Parkinson’s Foundation Designates the Fresco Network in Italy as a Parkinson’s Network of Excellence

 

NEW YORK & MIAMI – June 30, 2020

 

The Parkinson’s Foundation today announced that the Fresco Network in Italy is designated as a Parkinson’s Foundation Network of Excellence. The Fresco Network is comprised of high-quality, patient-centered and multi-disciplinary care facilities for people with Parkinson’s disease (PD) at sites throughout Italy.

 


 

“This newest designation expands our ability to support the international PD community alongside a network that demonstrates a commitment to providing the highest quality care for people with Parkinson’s,” said John L. Lehr, President and Chief Executive Officer of the Parkinson’s Foundation. “We look forward to working with the Fresco Network to make life better for the Italian PD community.”

 

In addition to its exemplary care facilities, Fresco Network maintains an innovative research portfolio, and demonstrates a formal commitment to medical professional training and to educating the community of people with and affected by Parkinson’s in Italy. This designation is modelled after the Parkinson’s Foundation Center of Excellence network: a designation of medical centers with a specialized PD care team and a commitment to PD research. There are 47 Parkinson’s Foundation Centers of Excellence around the world, including 33 in the United States.

 

“It is an honor to receive this designation from the Parkinson’s Foundation and to solidify the Fresco Network as leader in PD care,” said Paolo Fresco, “I have personally experienced the long suffering and loss of my beloved wife, Marlene, to Parkinson’s disease so my commitment is deeply personal. That is why I look forward to working alongside the Foundation to provide essential care, education and resources to the PD community in Italy.”

 

The Fresco Network was made possible by the Marlene and Paolo Fresco Foundation and the Fresco Parkinson Institute Foundation (FPI). FPI was established in 2015 as an international non-profit organization that works to improve the quality of life for people with Parkinson’s and their loved ones.

 

“Today’s designation is a testament to the strong bonds uniting Italy and the USA in the field of medicine and research. Cooperation, exchange of ideas, cross-fertilization and a multidisciplinary approach across the Atlantic are key to our fight against Parkinson’s disease. I am proud to see that thanks to the Fresco Foundation and the Parkinson Foundation, Italy and the USA are leaving their mark,” said the Ambassador of Italy to the USA, Armando Varricchio.

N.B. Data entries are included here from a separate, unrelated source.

/-- 44_compositor.md R241: at a step whose STATUS shows ERR = 1 the pseudo-command returns error(ERRCODE) and none of
its later steps runs; with ERR = 0 it goes on. -/
def Obligations.PseudoCommandAborts : Prop :=
  ∀ (s : State) (steps rest : List Turn) (n : Nat), (∀ m, .returnOk m ∉ steps) →
    s.agenda = .stopOnErr :: (steps ++ .returnOk n :: rest) →
    (s.status.err = true → step s = .next { s with
      agenda := rest, received := s.received ++ [.error s.status.errcode] }) ∧
    (s.status.err = false → step s = .next { s with agenda := steps ++ .returnOk n :: rest })

/-- 44_compositor.md R237 to R241: a pseudo-command begun in an idle state, whose buffer fits DST and whose
slices fit SRC and agree where they overlap, runs to its end and returns exactly callResult: the error of its first
failing channel in slot order, or the interleaved buffer with the fill byte where no channel wrote. That it runs to its
end rests on the model's choices: its commands are run whole (log 6), and WAIT gives the engine the turn, the fairness
that R308 assumes (log 8). -/
def Obligations.PseudoCommandReturnsItsResult : Prop :=
  ∀ (s : State) (c : Call) (rest : List Turn), s.status.busy = false → s.agenda = .call c :: rest →
    4 * callPixels c ≤ s.config.dstCap.val →
    (∀ x ∈ callSlices c, x.offset + x.bytes.length ≤ s.config.srcCap.val) →
    (∀ x ∈ callSlices c, ∀ y ∈ callSlices c, ∀ i j, i < x.bytes.length → j < y.bytes.length →
      x.offset + i = y.offset + j → x.bytes[i]? = y.bytes[j]?) →
    ∃ n t, Host.Core.run Sys2Proof.core n s = .next t ∧ t.agenda = rest ∧ t.status.busy = false ∧
      t.received = s.received ++ [callResult c]

/-- 44_compositor.md R242: a pseudo-command whose buffer does not fit DST returns error(3), from its fill. The Place
step of a slice that does not fit SRC is the model's choice (log 12). The engine is idle, as it is whenever BUSY = 0
(10_state.md R27). -/
def Obligations.TooLargeCallReturnsIllegalCommand : Prop :=
  ∀ (s : State) (c : Call) (rest : List Turn), s.status.busy = false → s.fsm = .idle → s.agenda = .call c :: rest →
    s.config.dstCap.val < 4 * callPixels c →
    ∃ n t, Host.Core.run Sys2Proof.core n s = .next t ∧ t.agenda = rest ∧ t.received = s.received ++ [.error 3]

/-- 44_compositor.md R239, R245: a pseudo-command begun in an idle state, whose buffer fits DST and whose slices fit SRC
and agree where they overlap (R236), runs to its end and returns one result r. Where r is ok(bytes), bytes has
4·pixel_count bytes; without an alpha channel slot 3 of every pixel is 0xFF; in a grayscale call slots 0, 1 and 2 of a
pixel hold the same byte; and a missing alpha channel, given as an empty one, leaves slot 3 at 0x00. That it runs to its
end rests on logs 6 and 8, the model's choices. -/
def Obligations.OpaqueAlphaAndGrayBroadcast : Prop :=
  ∀ (s : State) (c : Call) (rest : List Turn), s.status.busy = false → s.fsm = .idle → s.agenda = .call c :: rest →
    4 * callPixels c ≤ s.config.dstCap.val →
    (∀ x ∈ callSlices c, x.offset + x.bytes.length ≤ s.config.srcCap.val) →
    (∀ x ∈ callSlices c, ∀ y ∈ callSlices c, ∀ i j, i < x.bytes.length → j < y.bytes.length →
      x.offset + i = y.offset + j → x.bytes[i]? = y.bytes[j]?) →
    ∃ k t r, Host.Core.run Sys2Proof.core k s = .next t ∧ t.agenda = rest ∧ t.received = s.received ++ [r] ∧
      ∀ bytes, r = .ok bytes →
        bytes.length = 4 * callPixels c ∧
        ∀ p, p < callPixels c →
          (((∃ n x y z, c = .rgb n x y z) ∨ (∃ n x, c = .gray n x)) → bytes[4 * p + 3]? = some 0xFF) ∧
          (((∃ n x, c = .gray n x) ∨ (∃ n x y, c = .grayA n x y)) →
            bytes[4 * p + 1]? = bytes[4 * p]? ∧ bytes[4 * p + 2]? = bytes[4 * p]?) ∧
          (((∃ n x y z w, c = .rgba n x y z w ∧ w.bytes = []) ∨ (∃ n x w, c = .grayA n x w ∧ w.bytes = [])) →
            bytes[4 * p + 3]? = some 0x00)
end

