/-! startCommand -/

@[simp] theorem startCommand_config (i : Instr) : (startCommand i s).config = s.config := rfl
@[simp] theorem startCommand_cmd (i : Instr) : (startCommand i s).cmd = s.cmd := rfl
@[simp] theorem startCommand_status (i : Instr) : (startCommand i s).status = s.status.started := rfl
@[simp] theorem startCommand_srcOff (i : Instr) : (startCommand i s).srcOff = s.srcOff := rfl
@[simp] theorem startCommand_srcLen (i : Instr) : (startCommand i s).srcLen = s.srcLen := rfl
@[simp] theorem startCommand_dstLen (i : Instr) : (startCommand i s).dstLen = s.dstLen := rfl
@[simp] theorem startCommand_rd (i : Instr) : (startCommand i s).rd = s.rd := rfl
@[simp] theorem startCommand_wr (i : Instr) : (startCommand i s).wr = startWr i := rfl
@[simp] theorem startCommand_ctrl (i : Instr) : (startCommand i s).ctrl = s.ctrl := rfl
@[simp] theorem startCommand_cnt (i : Instr) : (startCommand i s).cnt = s.cnt := rfl
@[simp] theorem startCommand_repv (i : Instr) : (startCommand i s).repv = s.repv := rfl
@[simp] theorem startCommand_fsm (i : Instr) : (startCommand i s).fsm = startFsm i := rfl
@[simp] theorem startCommand_src (i : Instr) : (startCommand i s).src = s.src := rfl
@[simp] theorem startCommand_dst (i : Instr) : (startCommand i s).dst = s.dst := rfl
@[simp] theorem startCommand_ramEpoch (i : Instr) : (startCommand i s).ramEpoch = s.ramEpoch := rfl
@[simp] theorem startCommand_draws (i : Instr) : (startCommand i s).draws = s.draws := rfl
@[simp] theorem startCommand_agenda (i : Instr) : (startCommand i s).agenda = s.agenda := rfl
@[simp] theorem startCommand_received (i : Instr) : (startCommand i s).received = s.received := rfl

/-! latchCommand -/

@[simp] theorem latchCommand_config (w : Word) : (latchCommand w s).config = s.config := rfl
@[simp] theorem latchCommand_cmd (w : Word) : (latchCommand w s).cmd = w := rfl
@[simp] theorem latchCommand_status (w : Word) : (latchCommand w s).status = s.status.cleared := rfl
@[simp] theorem latchCommand_srcOff (w : Word) : (latchCommand w s).srcOff = s.srcOff := rfl
@[simp] theorem latchCommand_srcLen (w : Word) : (latchCommand w s).srcLen = s.srcLen := rfl
@[simp] theorem latchCommand_dstLen (w : Word) : (latchCommand w s).dstLen = s.dstLen := rfl
@[simp] theorem latchCommand_rd (w : Word) : (latchCommand w s).rd = 0 := rfl
@[simp] theorem latchCommand_wr (w : Word) : (latchCommand w s).wr = s.wr := rfl
@[simp] theorem latchCommand_ctrl (w : Word) : (latchCommand w s).ctrl = s.ctrl := rfl
@[simp] theorem latchCommand_cnt (w : Word) : (latchCommand w s).cnt = s.cnt := rfl
@[simp] theorem latchCommand_repv (w : Word) : (latchCommand w s).repv = s.repv := rfl
@[simp] theorem latchCommand_fsm (w : Word) : (latchCommand w s).fsm = s.fsm := rfl
@[simp] theorem latchCommand_src (w : Word) : (latchCommand w s).src = s.src := rfl
@[simp] theorem latchCommand_dst (w : Word) : (latchCommand w s).dst = s.dst := rfl
@[simp] theorem latchCommand_ramEpoch (w : Word) : (latchCommand w s).ramEpoch = s.ramEpoch := rfl
@[simp] theorem latchCommand_draws (w : Word) : (latchCommand w s).draws = s.draws := rfl
@[simp] theorem latchCommand_agenda (w : Word) : (latchCommand w s).agenda = s.agenda := rfl
@[simp] theorem latchCommand_received (w : Word) : (latchCommand w s).received = s.received := rfl

/-! openNop -/

@[simp] theorem openNop_config : (openNop s).config = s.config := rfl
@[simp] theorem openNop_cmd : (openNop s).cmd = s.cmd := rfl
@[simp] theorem openNop_status : (openNop s).status = s.status := rfl
@[simp] theorem openNop_srcOff : (openNop s).srcOff = s.srcOff := rfl
@[simp] theorem openNop_srcLen : (openNop s).srcLen = s.srcLen := rfl
@[simp] theorem openNop_dstLen : (openNop s).dstLen = s.dstLen := rfl
@[simp] theorem openNop_rd : (openNop s).rd = s.rd + 1 := rfl
@[simp] theorem openNop_wr : (openNop s).wr = s.wr := rfl
@[simp] theorem openNop_ctrl : (openNop s).ctrl = 0x80 := rfl
@[simp] theorem openNop_cnt : (openNop s).cnt = s.cnt := rfl
@[simp] theorem openNop_repv : (openNop s).repv = s.repv := rfl
@[simp] theorem openNop_fsm : (openNop s).fsm = .emitNoop := rfl
@[simp] theorem openNop_src : (openNop s).src = s.src := rfl
@[simp] theorem openNop_dst : (openNop s).dst = s.dst := rfl
@[simp] theorem openNop_ramEpoch : (openNop s).ramEpoch = s.ramEpoch := rfl
@[simp] theorem openNop_draws : (openNop s).draws = s.draws := rfl
@[simp] theorem openNop_agenda : (openNop s).agenda = s.agenda := rfl
@[simp] theorem openNop_received : (openNop s).received = s.received := rfl

/-! openLiteral -/

@[simp] theorem openLiteral_config (n : BitVec 7) : (openLiteral n s).config = s.config := rfl
@[simp] theorem openLiteral_cmd (n : BitVec 7) : (openLiteral n s).cmd = s.cmd := rfl
@[simp] theorem openLiteral_status (n : BitVec 7) : (openLiteral n s).status = s.status := rfl
@[simp] theorem openLiteral_srcOff (n : BitVec 7) : (openLiteral n s).srcOff = s.srcOff := rfl
@[simp] theorem openLiteral_srcLen (n : BitVec 7) : (openLiteral n s).srcLen = s.srcLen := rfl
@[simp] theorem openLiteral_dstLen (n : BitVec 7) : (openLiteral n s).dstLen = s.dstLen := rfl
@[simp] theorem openLiteral_rd (n : BitVec 7) : (openLiteral n s).rd = s.rd + 1 := rfl
@[simp] theorem openLiteral_wr (n : BitVec 7) : (openLiteral n s).wr = s.wr := rfl
@[simp] theorem openLiteral_ctrl (n : BitVec 7) : (openLiteral n s).ctrl = litControl n := rfl
@[simp] theorem openLiteral_cnt (n : BitVec 7) : (openLiteral n s).cnt = BitVec.ofNat 8 (literalCount n) := rfl
@[simp] theorem openLiteral_repv (n : BitVec 7) : (openLiteral n s).repv = s.repv := rfl
@[simp] theorem openLiteral_fsm (n : BitVec 7) : (openLiteral n s).fsm = .lit := rfl
@[simp] theorem openLiteral_src (n : BitVec 7) : (openLiteral n s).src = s.src := rfl
@[simp] theorem openLiteral_dst (n : BitVec 7) : (openLiteral n s).dst = s.dst := rfl
@[simp] theorem openLiteral_ramEpoch (n : BitVec 7) : (openLiteral n s).ramEpoch = s.ramEpoch := rfl
@[simp] theorem openLiteral_draws (n : BitVec 7) : (openLiteral n s).draws = s.draws := rfl
@[simp] theorem openLiteral_agenda (n : BitVec 7) : (openLiteral n s).agenda = s.agenda := rfl
@[simp] theorem openLiteral_received (n : BitVec 7) : (openLiteral n s).received = s.received := rfl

To learn more about the Parkinson’s Foundation Center of Excellence Network, visit www.parkinson.org/expert-care/centers-of-excellence.

 

About the Parkinson’s Foundation

The Parkinson’s Foundation makes life better for people with Parkinson’s disease by improving care and advancing research toward a cure. In everything we do, we build on the energy, experience and passion of our global Parkinson’s community. For more information, visit www.parkinson.org or call (800) 4PD-INFO (473-4636).

 

About the Paolo and Marlene Fresco Foundation 

Since 2015, the Paolo and Marlene Fresco Foundation sponsors care models for Parkinson’s disease that emphasize physical and psychological wellbeing, compassionate and personalized care, acknowledgment of caregivers, and multi-modal rehabilitation model, together with state-of-the-art medical and surgical care. To this aim, the Foundation singled out six Italian sites, each of them with unique characteristics. The sites that are currently part of the newly nominated Fresco Network of Excellence are: the Moriggia-Pelascini Hospital in Gravedona; Villa Margherita in Vicenza; the Policlinico of Milan; the Santa Maria della Misericordia Hospital in Perugia; the Santa Chiara Hospital in Pisa; the San Martino Hospital in Genova.

For more information, visit www.frescoparkinsoninstitute.com

 

About Parkinson’s Disease

Affecting nearly one million Americans and 10 million worldwide, Parkinson’s disease is the second-most common neurodegenerative disease after Alzheimer’s and is the 14th-leading cause of death in the United States. It is associated with a progressive loss of motor control (e.g., shaking or tremor at rest and lack of facial expression), as well as non-motor symptoms (e.g., depression and anxiety). There is no cure for Parkinson’s and 60,000 new cases are diagnosed each year in the United States alone.